I wiped WinXP and booted into Puppy, which I used to re-partition the SSD with G-Parted into three separate partitions as shown above. I then installed Puppy and its GRUB, followed by Ubuntu, and then Slackware. Once these three were installed, I re-booted into Puppy LIVE, not from the SSD, and re-installed GRUB. While still running from the live CD I opened /dev/sda1, which is where I'd installed GRUB, and edited the entries appropriately. Remember: when installing GRUB from Puppy, it gives youmany options as to what type of device you're installing to. DON'T install it as though it was a USB stick. Use the "Internal" drive option. Read the list to be certain. I'm using my SSD as though it was an internal hard disk and it works fine. I replaced the stock 8gb SSD with a 32gb unit, but Slackware will work in an 8gb drive alongside something else, as I originally tried that, too, using a smaller Puppy partition. Did I mention I'm not using a swap partition? You can, though, as I've done that also on 8gb with Puppy and Slackware.

I should also mention that I did, in fact, install Puppy 5.0.1 and Slackware 13.1 on my other netbook, an Acer Aspire One alongside WinXP, which it came with. I did this, of course, by shrinking the XP partition and adding others after it. I left the "Recovery" partition alone, and added it to my menu.lst file in GRUB. That's another story.

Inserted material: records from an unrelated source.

-- ==== Sys2Proof/Laws/State.lean ====
section
/-! SUPPORT. One lemma per field per update of the state, so that no later proof unfolds a record update. -/

namespace Sys2Proof.Machine

/-! ### `State.setReg` -/

@[simp] theorem State.setReg_regs (s : State) (r : RegIdx) (v : Byte) : (s.setReg r v).regs = s.regs.set r v := rfl
@[simp] theorem State.setReg_idx (s : State) (r : RegIdx) (v : Byte) : (s.setReg r v).idx = s.idx := rfl
@[simp] theorem State.setReg_pc (s : State) (r : RegIdx) (v : Byte) : (s.setReg r v).pc = s.pc := rfl
@[simp] theorem State.setReg_sp (s : State) (r : RegIdx) (v : Byte) : (s.setReg r v).sp = s.sp := rfl
@[simp] theorem State.setReg_stack (s : State) (r : RegIdx) (v : Byte) : (s.setReg r v).stack = s.stack := rfl
@[simp] theorem State.setReg_dt (s : State) (r : RegIdx) (v : Byte) : (s.setReg r v).dt = s.dt := rfl
@[simp] theorem State.setReg_st (s : State) (r : RegIdx) (v : Byte) : (s.setReg r v).st = s.st := rfl
@[simp] theorem State.setReg_mem (s : State) (r : RegIdx) (v : Byte) : (s.setReg r v).mem = s.mem := rfl
@[simp] theorem State.setReg_fb (s : State) (r : RegIdx) (v : Byte) : (s.setReg r v).fb = s.fb := rfl
@[simp] theorem State.setReg_fbChanged (s : State) (r : RegIdx) (v : Byte) : (s.setReg r v).fbChanged = s.fbChanged := rfl
@[simp] theorem State.setReg_keys (s : State) (r : RegIdx) (v : Byte) : (s.setReg r v).keys = s.keys := rfl
@[simp] theorem State.setReg_latch (s : State) (r : RegIdx) (v : Byte) : (s.setReg r v).latch = s.latch := rfl
@[simp] theorem State.setReg_draws (s : State) (r : RegIdx) (v : Byte) : (s.setReg r v).draws = s.draws := rfl
@[simp] theorem State.setReg_byte (s : State) (r : RegIdx) (v : Byte) (a : Nat) : (s.setReg r v).byte a = s.byte a := rfl
@[simp] theorem State.setReg_key (s : State) (r : RegIdx) (v : Byte) (q : KeyIdx) : (s.setReg r v).key q = s.key q := rfl
@[simp] theorem State.setReg_cell (s : State) (r : RegIdx) (v : Byte) (i : Fin fbRows) (c : Fin fbCols) : (s.setReg r v).cell i c = s.cell i c := rfl

/-! ### `State.setRegs` -/

@[simp] theorem State.setRegs_regs (s : State) (v : Vector Byte 16) : (s.setRegs v).regs = v := rfl
@[simp] theorem State.setRegs_idx (s : State) (v : Vector Byte 16) : (s.setRegs v).idx = s.idx := rfl
@[simp] theorem State.setRegs_pc (s : State) (v : Vector Byte 16) : (s.setRegs v).pc = s.pc := rfl
@[simp] theorem State.setRegs_sp (s : State) (v : Vector Byte 16) : (s.setRegs v).sp = s.sp := rfl
@[simp] theorem State.setRegs_stack (s : State) (v : Vector Byte 16) : (s.setRegs v).stack = s.stack := rfl
@[simp] theorem State.setRegs_dt (s : State) (v : Vector Byte 16) : (s.setRegs v).dt = s.dt := rfl
@[simp] theorem State.setRegs_st (s : State) (v : Vector Byte 16) : (s.setRegs v).st = s.st := rfl
@[simp] theorem State.setRegs_mem (s : State) (v : Vector Byte 16) : (s.setRegs v).mem = s.mem := rfl
@[simp] theorem State.setRegs_fb (s : State) (v : Vector Byte 16) : (s.setRegs v).fb = s.fb := rfl
@[simp] theorem State.setRegs_fbChanged (s : State) (v : Vector Byte 16) : (s.setRegs v).fbChanged = s.fbChanged := rfl
@[simp] theorem State.setRegs_keys (s : State) (v : Vector Byte 16) : (s.setRegs v).keys = s.keys := rfl
@[simp] theorem State.setRegs_latch (s : State) (v : Vector Byte 16) : (s.setRegs v).latch = s.latch := rfl
@[simp] theorem State.setRegs_draws (s : State) (v : Vector Byte 16) : (s.setRegs v).draws = s.draws := rfl
@[simp] theorem State.setRegs_byte (s : State) (v : Vector Byte 16) (a : Nat) : (s.setRegs v).byte a = s.byte a := rfl
@[simp] theorem State.setRegs_key (s : State) (v : Vector Byte 16) (q : KeyIdx) : (s.setRegs v).key q = s.key q := rfl
@[simp] theorem State.setRegs_cell (s : State) (v : Vector Byte 16) (i : Fin fbRows) (c : Fin fbCols) : (s.setRegs v).cell i c = s.cell i c := rfl

/-! ### `State.setIdx` -/

@[simp] theorem State.setIdx_regs (s : State) (v : Word) : (s.setIdx v).regs = s.regs := rfl
@[simp] theorem State.setIdx_idx (s : State) (v : Word) : (s.setIdx v).idx = v := rfl
@[simp] theorem State.setIdx_pc (s : State) (v : Word) : (s.setIdx v).pc = s.pc := rfl
@[simp] theorem State.setIdx_sp (s : State) (v : Word) : (s.setIdx v).sp = s.sp := rfl
@[simp] theorem State.setIdx_stack (s : State) (v : Word) : (s.setIdx v).stack = s.stack := rfl
@[simp] theorem State.setIdx_dt (s : State) (v : Word) : (s.setIdx v).dt = s.dt := rfl
@[simp] theorem State.setIdx_st (s : State) (v : Word) : (s.setIdx v).st = s.st := rfl
@[simp] theorem State.setIdx_mem (s : State) (v : Word) : (s.setIdx v).mem = s.mem := rfl
@[simp] theorem State.setIdx_fb (s : State) (v : Word) : (s.setIdx v).fb = s.fb := rfl
@[simp] theorem State.setIdx_fbChanged (s : State) (v : Word) : (s.setIdx v).fbChanged = s.fbChanged := rfl
@[simp] theorem State.setIdx_keys (s : State) (v : Word) : (s.setIdx v).keys = s.keys := rfl
@[simp] theorem State.setIdx_latch (s : State) (v : Word) : (s.setIdx v).latch = s.latch := rfl
@[simp] theorem State.setIdx_draws (s : State) (v : Word) : (s.setIdx v).draws = s.draws := rfl
@[simp] theorem State.setIdx_reg (s : State) (v : Word) (q : RegIdx) : (s.setIdx v).reg q = s.reg q := rfl
@[simp] theorem State.setIdx_byte (s : State) (v : Word) (a : Nat) : (s.setIdx v).byte a = s.byte a := rfl
@[simp] theorem State.setIdx_key (s : State) (v : Word) (q : KeyIdx) : (s.setIdx v).key q = s.key q := rfl
@[simp] theorem State.setIdx_cell (s : State) (v : Word) (i : Fin fbRows) (c : Fin fbCols) : (s.setIdx v).cell i c = s.cell i c := rfl

/-! ### `State.setPc` -/

@[simp] theorem State.setPc_regs (s : State) (v : Word) : (s.setPc v).regs = s.regs := rfl
@[simp] theorem State.setPc_idx (s : State) (v : Word) : (s.setPc v).idx = s.idx := rfl
@[simp] theorem State.setPc_pc (s : State) (v : Word) : (s.setPc v).pc = v := rfl
@[simp] theorem State.setPc_sp (s : State) (v : Word) : (s.setPc v).sp = s.sp := rfl
@[simp] theorem State.setPc_stack (s : State) (v : Word) : (s.setPc v).stack = s.stack := rfl
@[simp] theorem State.setPc_dt (s : State) (v : Word) : (s.setPc v).dt = s.dt := rfl
@[simp] theorem State.setPc_st (s : State) (v : Word) : (s.setPc v).st = s.st := rfl
@[simp] theorem State.setPc_mem (s : State) (v : Word) : (s.setPc v).mem = s.mem := rfl
@[simp] theorem State.setPc_fb (s : State) (v : Word) : (s.setPc v).fb = s.fb := rfl
@[simp] theorem State.setPc_fbChanged (s : State) (v : Word) : (s.setPc v).fbChanged = s.fbChanged := rfl
@[simp] theorem State.setPc_keys (s : State) (v : Word) : (s.setPc v).keys = s.keys := rfl
@[simp] theorem State.setPc_latch (s : State) (v : Word) : (s.setPc v).latch = s.latch := rfl
@[simp] theorem State.setPc_draws (s : State) (v : Word) : (s.setPc v).draws = s.draws := rfl
@[simp] theorem State.setPc_reg (s : State) (v : Word) (q : RegIdx) : (s.setPc v).reg q = s.reg q := rfl
@[simp] theorem State.setPc_byte (s : State) (v : Word) (a : Nat) : (s.setPc v).byte a = s.byte a := rfl
@[simp] theorem State.setPc_key (s : State) (v : Word) (q : KeyIdx) : (s.setPc v).key q = s.key q := rfl
@[simp] theorem State.setPc_cell (s : State) (v : Word) (i : Fin fbRows) (c : Fin fbCols) : (s.setPc v).cell i c = s.cell i c := rfl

I can't stress the importance of one fact: I used Lucid Puppy 5.0.1 in LIVE mode from the CD to install GRUB and edit the menu.lst file in /boot/grub, as installing the other distros with GRUB overwrites you MBR. Don't be fooled by the way GRUB does this. It will ask you where you dwant to install it, and you should choose the MBR. It will also ask you where to install the "grub files", which is menu.lst, among other things. This second later choice is where your GRUB directory will go, with its menu.lst file, and this is your choice, although I used /dev/sda1, which may be known as /dev/hda1 to your distro, unless Windoze is on the first partition, in which case you must decide for yourself. I always choose my first Linux partition.

I hope this makes it easier for the absolute newbies, which are really the only ones I can show something to. I'm no guru at this, although I've been installing linux & unix since the mid-90's. I neither qualify for, nor aspire to, any elite status, but I don't mind sharing for others, who can proceed from there at their own risk as I did. There are plenty of folks that install only one distro on their machines. I'd have about five linux and two unix distros if I didn't have a 4-partition limit....

Mike

Last edited by ax25nut; 01-30-2011 at 04:48 PM.